I understand what you are suggesting but I have to confirm something: 1) For oil pressure I disconnect the single lead on the sender to force an open-to-ground condition hence shutting off the alarm. 2) For temperature I disconnect the single temp sender lead which also provides an open-to-ground condition. 3) Disconnect both leads from the gear lube monitor which I think also provides an open-to-ground condition (not sure of this one). So if I have it correctly, by disconnecting each of these until I no longer hear the beep will pinpoint which sender is bad. If all 3 are disconnected, and the beep still happens, then the module is funky. Right?
On a related point, today I was trying to force the beep and could not. I was working on the boat in my yard hooked up to muffs. I thought if I shorted the connections to ground I would force the alarm to beep. I tried this to no avail. I could not get the alarm to simulate a problem situation. Am I competly off in my understanding of how this alarm system works?
 

tank1949

Lieutenant Commander
Joined
Apr 4, 2013
Messages
1,911
Re: False Audible Alarm

I have a similar set up and former owner cut wires going to buzzers. STUIPID. I am back tracking and checking it all out to get it up to factory specs. Make sure you pull switch wires and not sender wires for testing. You problem my be capicitor failing. There is a 15 or so second delay when testing mine. I suspect MC didn't want complaints from other boat owners because the alarsm can be loud and if they come on immediately, you would allways hear them when firing up motors. Anoying. Grounding leads to block and waiting 15 seconds, I have been able to test mone so far.
 

achris

More fish than mountain goat
Joined
May 19, 2004
Messages
27,468
Re: False Audible Alarm

No, your understanding is correct. Just be aware that there are 2 senders for oil pressure, one is the alarm switch, the other is the sender for the oil pressure gauge on your dash. Same with the temperature. Each of the alarm switch wires is tan with a blue stripe. If you disconnect all 3 wires and the alarm persists, then the module may be faulty, yes... However, grounding any of those wires SHOULD trigger an alarm condition, and sound the alarm.

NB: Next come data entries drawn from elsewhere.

/-- The element masks of `packF`. -/
theorem elemMask_getLsbD {i j : Nat} (hi : i < 2) (hj : j < 32) : (0xFFFF#32 <<< (16 * i)).getLsbD j = decide (16 * i ≤ j ∧ j < 16 * i + 16) := by
  have h : ∀ i < 2, ∀ j < 32, (0xFFFF#32 <<< (16 * i)).getLsbD j = decide (16 * i ≤ j ∧ j < 16 * i + 16) := by decide
  exact h i hi j hj

/-- Element `i` of a packed word at its place. -/
theorem elemAt_getLsbD (x i : Nat) {j : Nat} (hj : j < 32) : (BitVec.ofNat 32 (x * 2 ^ (16 * i))).getLsbD j = (decide (16 * i ≤ j) && x.testBit (j - 16 * i)) := by
  rw [BitVec.getLsbD_ofNat, Nat.testBit_mul_two_pow]; simp [hj]

/-- The enabled elements of what `packF` gives. -/
theorem packF_getLsbD (g : FFmt) (pen : BitVec 2) (op : (Word → Nat) → Nat × FEv) {j : Nat} (hj : j < 32)
    (hen : (if j < 16 then pen.getLsbD 0 else pen.getLsbD 1) = true) :
    (packF g pen op 0).1.getLsbD j =
      if j < 16 then (op fun v => (v.extractLsb' (16 * 0) 16).toNat).1.testBit j else (op fun v => (v.extractLsb' (16 * 1) 16).toNat).1.testBit (j - 16) := by
  simp only [packF, upList, List.foldl_cons, List.foldl_nil]
  by_cases hl : j < 16
  · rw [if_pos hl] at hen ⊢
    rw [if_pos hen]
    split
    · rw [merge_getLsbD _ _ _ _ hj, if_neg (by rw [elemMask_getLsbD (by decide) hj]; simp; omega), merge_getLsbD _ _ _ _ hj,
        if_pos (by rw [elemMask_getLsbD (by decide) hj]; simp; omega), elemAt_getLsbD _ _ hj]
      simp
    · rw [merge_getLsbD _ _ _ _ hj, if_pos (by rw [elemMask_getLsbD (by decide) hj]; simp; omega), elemAt_getLsbD _ _ hj]
      simp
  · rw [if_neg hl] at hen ⊢
    rw [if_pos hen, merge_getLsbD _ _ _ _ hj, if_pos (by rw [elemMask_getLsbD (by decide) hj]; simp; omega), elemAt_getLsbD _ _ hj]
    simp; omega

/-- The word that an operation on the elements of a packed word gives, merged into the bits that a transcendental writes (R82). -/
theorem merge_packF (g : FFmt) {f : TFmt} (hf : transPacked f = true) (pen : BitVec 2) (op : (Word → Nat) → Nat × FEv) (old : Word) :
    merge (transMask f pen) old (packF g pen op 0).1 = halves pen old fun e => (op fun v => (v.extractLsb' (16 * e) 16).toNat).1 := by
  apply BitVec.eq_of_getLsbD_eq
  intro j hj
  rw [halves_getLsbD _ _ _ hj, merge_getLsbD _ _ _ _ hj, transMask_getLsbD hf _ hj]
  by_cases hen : (if j < 16 then pen.getLsbD 0 else pen.getLsbD 1) = true
  · rw [if_pos hen, packF_getLsbD g pen op hj hen]
    by_cases hl : j < 16
    · rw [if_pos hl] at hen; simp only [hl, hen, if_true]
    · rw [if_neg hl] at hen; simp only [hl, hen, if_true, if_false]
  · rw [if_neg hen]
    by_cases hl : j < 16
    · rw [if_pos hl] at hen; simp only [hl, hen, if_true, if_false, Bool.false_eq_true]
    · rw [if_neg hl] at hen; simp only [hl, hen, if_false, Bool.false_eq_true]

/-- The events of the enabled elements (R82, R98). -/
theorem packF_events (g : FFmt) (pen : BitVec 2) (op : (Word → Nat) → Nat × FEv) (old : Word) :
    (packF g pen op old).2 = ((List.range 2).filter fun j => pen.getLsbD j).flatMap fun j => evOf g (op fun v => (v.extractLsb' (16 * j) 16).toNat).2 := by
  simp only [packF, upList, List.foldl_cons, List.foldl_nil, show List.range 2 = [0, 1] from rfl, List.filter_cons, List.filter_nil]
  cases pen.getLsbD 0 <;> cases pen.getLsbD 1 <;> simp

theorem evOf_eq (g : FFmt) (e : FEv) : evOf g e = (e.map fun e => 4 * g.idx + e).toList := by cases e <;> rfl

theorem half_eq (x : Word) (i : Nat) : (x.extractLsb' (16 * i) 16).toNat = half x i := by
  simp [half, BitVec.extractLsb'_toNat, Nat.shiftRight_eq_div_pow]

/-! ### One thread's result -/

theorem pairOf_toNat (lo hi : Word) : (pairOf lo hi).toNat = lo.toNat + 2 ^ 32 * hi.toNat := by
  rw [pairOf, BitVec.toNat_append, ← Nat.shiftLeft_add_eq_or_of_lt lo.isLt, Nat.shiftLeft_eq]
  omega

theorem Team.rdF_eq_floatBits (tm : Team) (bix : Nat) (w : Bool) (r : Reg) (t : Nat) : tm.rdF bix w r t = floatBits tm bix w r t := by
  cases w <;> simp [Team.rdF, floatBits, Team.rd64, pairOf_toNat]

/-- The words of a single value. -/
theorem outF_words (w : Bool) (x : Nat) : (outF w x).length = wordsW w ∧ ∀ j, j < wordsW w → (outF w x).getD j 0 = bitsWord x j := by
  cases w with
  | false =>
    refine ⟨rfl, fun j hj => ?_⟩
    obtain rfl : j = 0 := by simpa [wordsW] using hj
    simp [outF, bitsWord]
  | true =>
    refine ⟨rfl, fun j hj => ?_⟩
    have : j = 0 ∨ j = 1 := by simp [wordsW] at hj; omega
    rcases this with rfl | rfl <;> simp [outF, bitsWord]

theorem merge_allOnes (old x : Word) : merge 0xFFFFFFFF old x = x := by
  apply BitVec.eq_of_getLsbD_eq
  intro j hj
  have h : (0xFFFFFFFF : Word).getLsbD j = true := by revert j; decide
  rw [merge_getLsbD _ _ _ _ hj, if_pos h]

/-- What a transcendental leaves of the word `old`, for one thread (R82, R323). -/
def transWord (fn : TransFn) (f : TFmt) (tm : Team) (bix : Nat) (a : Reg) (old : Word) (t j : Nat) : Word :=
  if transPacked f then halves tm.pen old fun e => (transElem fn (transFmt f) (rndOf tm.rnd) (half (tm.rd bix a 0 t) e)).1
  else bitsWord (fn (transFmt f) (rndOf tm.rnd) ((transFmt f).dec (floatBits tm bix (decide (f = TFmt.f64)) a t))).1 j

/-- The events of one thread of a transcendental (R82, R98). -/
def transEvents (fn : TransFn) (f : TFmt) (tm : Team) (bix : Nat) (a : Reg) (t : Nat) : List Nat :=
  if transPacked f then ((List.range 2).filter fun j => tm.pen.getLsbD j).flatMap fun j =>
    ((transElem fn (transFmt f) (rndOf tm.rnd) (half (tm.rd bix a 0 t) j)).2.map fun e => 4 * (transFmt f).idx + e).toList
  else ((fn (transFmt f) (rndOf tm.rnd) ((transFmt f).dec (floatBits tm bix (decide (f = TFmt.f64)) a t))).2.map fun e => 4 * (transFmt f).idx + e).toList

theorem transLane_spec (fn : TransFn) (f : TFmt) (tm : Team) (bix : Nat) (a : Reg) (t : Nat) :
    (transLane fn f tm bix a t).words.length = wordsW (decide (f = TFmt.f64)) ∧
    (∀ old j, j < wordsW (decide (f = TFmt.f64)) →
      merge (transMask f tm.pen) old ((transLane fn f tm bix a t).words.getD j 0) = transWord fn f tm bix a old t j) ∧
    (transLane fn f tm bix a t).events = transEvents fn f tm bix a t := by
  cases hp : transPacked f with
  | true =>
    have hw : decide (f = TFmt.f64) = false := by cases f <;> simp_all [transPacked]
    simp only [transLane, transWord, transEvents, hp, hw, if_true, wordsW, Bool.false_eq_true, if_false]
    refine ⟨rfl, fun old j hj => ?_, ?_⟩
    · obtain rfl : j = 0 := by omega
      exact (merge_packF _ hp _ _ _).trans (by simp only [half_eq])
    · rw [packF_events]; simp only [half_eq, evOf_eq]
  | false =>
    obtain ⟨hl, hg⟩ := outF_words (decide (f = TFmt.f64)) (fn (transFmt f) (rndOf tm.rnd) ((transFmt f).dec (tm.rdF bix (decide (f = TFmt.f64)) a t))).1
    simp only [transLane, transWord, transEvents, hp, Bool.false_eq_true, if_false]
    refine ⟨hl, fun old j hj => ?_, ?_⟩
    · rw [hg j hj, transMask, if_neg (by rw [hp]; exact Bool.false_ne_true), merge_allOnes, Team.rdF_eq_floatBits]
    · rw [evOf_eq, Team.rdF_eq_floatBits]

/-! ### The word -/

/-- The threads that a transcendental works for: t0 in the scalar form, and else the active ones. -/
def transThreads (tm : Team) (d a : Reg) : List Nat := if d.isScalar && a.isScalar then [tm.t0] else tm.actives

/-- The state that a transcendental ends in: its events counted, its result outstanding, its access in flight. -/
def State.transIssued (s : State) (fn : TransFn) (f : TFmt) (d a : Reg) (n : BitVec 4) : State :=
  (((s.countEvents (laneEvents s.team (d.isScalar && a.isScalar) (transEvents fn f s.team s.blk.bix a))).later (s.team.dest d)
    ((transThreads s.team d a).map fun t => (t, (transLane fn f s.team s.blk.bix a t).words)) n.toNat (transMask f s.team.pen)).issue
      { kind := .trans, paths := [], pc := s.team.pc, threads := transThreads s.team d a })

theorem execTrans_eq {s : State} {fn : TransFn} {f : TFmt} {d a : Reg} {n : BitVec 4}
    (h : s.team.windowFail [(d, wordsW (decide (f = TFmt.f64))), (a, wordsW (decide (f = TFmt.f64)))] = none) :
    execTrans fn f d a n s = .next ((s.transIssued fn f d a n).finish (if d.isScalar && a.isScalar then 0 else 2 * wordsW (decide (f = TFmt.f64)) * s.team.passes)) := by
  have hev : (if (d.isScalar && a.isScalar) && s.team.execZero then [] else
      ((transThreads s.team d a).map fun t => (t, transLane fn f s.team s.blk.bix a t)).flatMap fun e => if (d.isScalar && a.isScalar) || s.team.loud e.1 then e.2.events else []) =
      laneEvents s.team (d.isScalar && a.isScalar) (transEvents fn f s.team s.blk.bix a) := by
    unfold laneEvents transThreads
    cases hsc : d.isScalar && a.isScalar with
    | true => simp [(transLane_spec fn f s.team s.blk.bix a s.team.t0).2.2]
    | false =>
      simp only [Bool.false_and, Bool.false_eq_true, if_false, Bool.false_or, List.flatMap_map]
      simp only [(transLane_spec fn f s.team s.blk.bix a _).2.2]
  unfold State.transIssued
  rw [← hev]
  unfold execTrans
  simp only [h, List.map_map]
  rfl

/-- A register's own value does not depend on the block. -/
theorem Team.rd_dest (tm : Team) (bix : Nat) {d : Reg} (h : d.isV = true ∨ d.isS = true) (k t : Nat) : tm.rd 0 d k t = tm.rd bix d k t := by
  cases d <;> first | rfl | simp [Reg.isV, Reg.isS] at h

theorem Reg.isV_of_isScalar {d : Reg} (h : d.isScalar = true) : d.isV = false := by
  cases d <;> simp_all [Reg.isV, Reg.isScalar]

/-- A legal word of one source that takes no scalar form has no scalar destination. -/
theorem isS_of_vectorForm {d a : Reg} (h : mixOk d [a] = true) (hs : (d.isScalar && a.isScalar) = false) : d.isS = false := by
  cases d <;> simp_all [Reg.isS, Reg.isScalar, mixOk]

theorem mixOk_of_transOk {f : TFmt} {d a : Reg} (h : transOk f d a = true) : mixOk d [a] = true := by
  unfold transOk at h
  split at h
  · simp only [mixOk64, Bool.and_eq_true] at h; exact h.1.1
  · exact h

/-- The bits that a transcendental writes of word `j` of its destination. -/
theorem merge_transLane (fn : TransFn) (f : TFmt) (tm : Team) (bix : Nat) {d : Reg} (a : Reg) {t j : Nat} (hd : d.isV = true ∨ d.isS = true)
    (hj : j < wordsW (decide (f = TFmt.f64))) :
    merge (transMask f tm.pen) (tm.rd 0 d j t) ((transLane fn f tm bix a t).words.getD j 0) = transWord fn f tm bix a (tm.rd bix d 0 t) t j := by
  rw [(transLane_spec fn f tm bix a t).2.1 _ j hj]
  cases hp : transPacked f with
  | false => simp only [transWord, hp, Bool.false_eq_true, if_false]
  | true =>
    have h0 : j = 0 := by
      have : decide (f = TFmt.f64) = false := by cases f <;> simp_all [transPacked]
      rw [this] at hj; simpa [wordsW] using hj
    subst h0
    rw [tm.rd_dest bix hd]

/-- The team that a transcendental leaves before it ends. -/
theorem State.transIssued_team (s : State) (fn : TransFn) (f : TFmt) (d a : Reg) (n : BitVec 4) :
    s.team.gaveResult (s.transIssued fn f d a n).team := by
  have h := ((s.countEvents (laneEvents s.team (d.isScalar && a.isScalar) (transEvents fn f s.team s.blk.bix a))).later_issue_team
    (s.team.dest d) ((transThreads s.team d a).map fun t => (t, (transLane fn f s.team s.blk.bix a t).words)) n.toNat (transMask f s.team.pen)
    { kind := .trans, paths := [], pc := s.team.pc, threads := transThreads s.team d a } rfl).1
  rwa [State.countEvents_team] at h

/-- Once the result is written the destination holds each thread's value. -/
theorem State.transIssued_regs {s : State} (fn : TransFn) {f : TFmt} {d a : Reg} (n : BitVec 4) (hok : mixOk d [a] = true) (hp : s.team.pend = [])
    (hord : s.team.inOrder) (c : Nat) :
    RegsAre s.team ((s.transIssued fn f d a n).finish c).team.flush d (wordsW (decide (f = TFmt.f64)))
      fun t j => transWord fn f s.team s.blk.bix a (s.team.rd s.blk.bix d 0 t) t j := by
  have hteam := ((s.countEvents (laneEvents s.team (d.isScalar && a.isScalar) (transEvents fn f s.team s.blk.bix a))).later_issue_team
    (s.team.dest d) ((transThreads s.team d a).map fun t => (t, (transLane fn f s.team s.blk.bix a t).words)) n.toNat (transMask f s.team.pen)
    { kind := .trans, paths := [], pc := s.team.pc, threads := transThreads s.team d a } rfl).2
  have hord' : (s.transIssued fn f d a n).team.inOrder := Team.gaveResult_inOrder (s.transIssued_team fn f d a n) hord
  have hregs := State.later_finish_regs _ _ (by rw [State.countEvents_team]; exact hp) _ _ _ _ hteam c ((s.transIssued fn f d a n).team.pc + 4)
    (Team.inOrder_after hord' _)
  rw [State.countEvents_team] at hregs
  change Team.sameRegs _ ((s.transIssued fn f d a n).finish c).team.flush at hregs
  generalize ((s.transIssued fn f d a n).finish c).team.flush = new at hregs ⊢
  cases hs : d.isScalar && a.isScalar with
  | true =>
    rw [transThreads, if_pos hs, List.map_cons, List.map_nil] at hregs
    exact Team.regsAre_scalar (Reg.isV_of_isScalar (Bool.and_eq_true_iff.1 hs).1) (transLane_spec fn f s.team s.blk.bix a _).1
      (fun hd _ hj => merge_transLane fn f s.team s.blk.bix a (.inr hd) hj) hregs
  | false =>
    rw [transThreads, if_neg (by simp [hs])] at hregs
    exact Team.regsAre_vector (isS_of_vectorForm hok hs) s.team.actives_nodup (fun _ t => s.team.mem_actives t)
      (fun t => (transLane_spec fn f s.team s.blk.bix a t).1) (fun hd _ _ _ hj => merge_transLane fn f s.team s.blk.bix a (.inl hd) hj) hregs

The drive lube bottle has 2 black wires coming from the bottom, one is the alarm wire and will be connected to a tan/blue wire, the other goes to ground and will be black.. in terms of a working system it wouldn't matter which wire you disconnected, but if the fault is the switch in the bottle grounding (not really possible since the bottle is plastic), then I would always remove the tan/blue wire for testing purposes....

HTH,

Chris.....
 

BobMaio

Seaman
Joined
Jan 6, 2011
Messages
54
Re: False Audible Alarm

Thanks for you help Chris. I was pulling the wrong lead off the sender. Now its just a matter of narrowing down the culprit.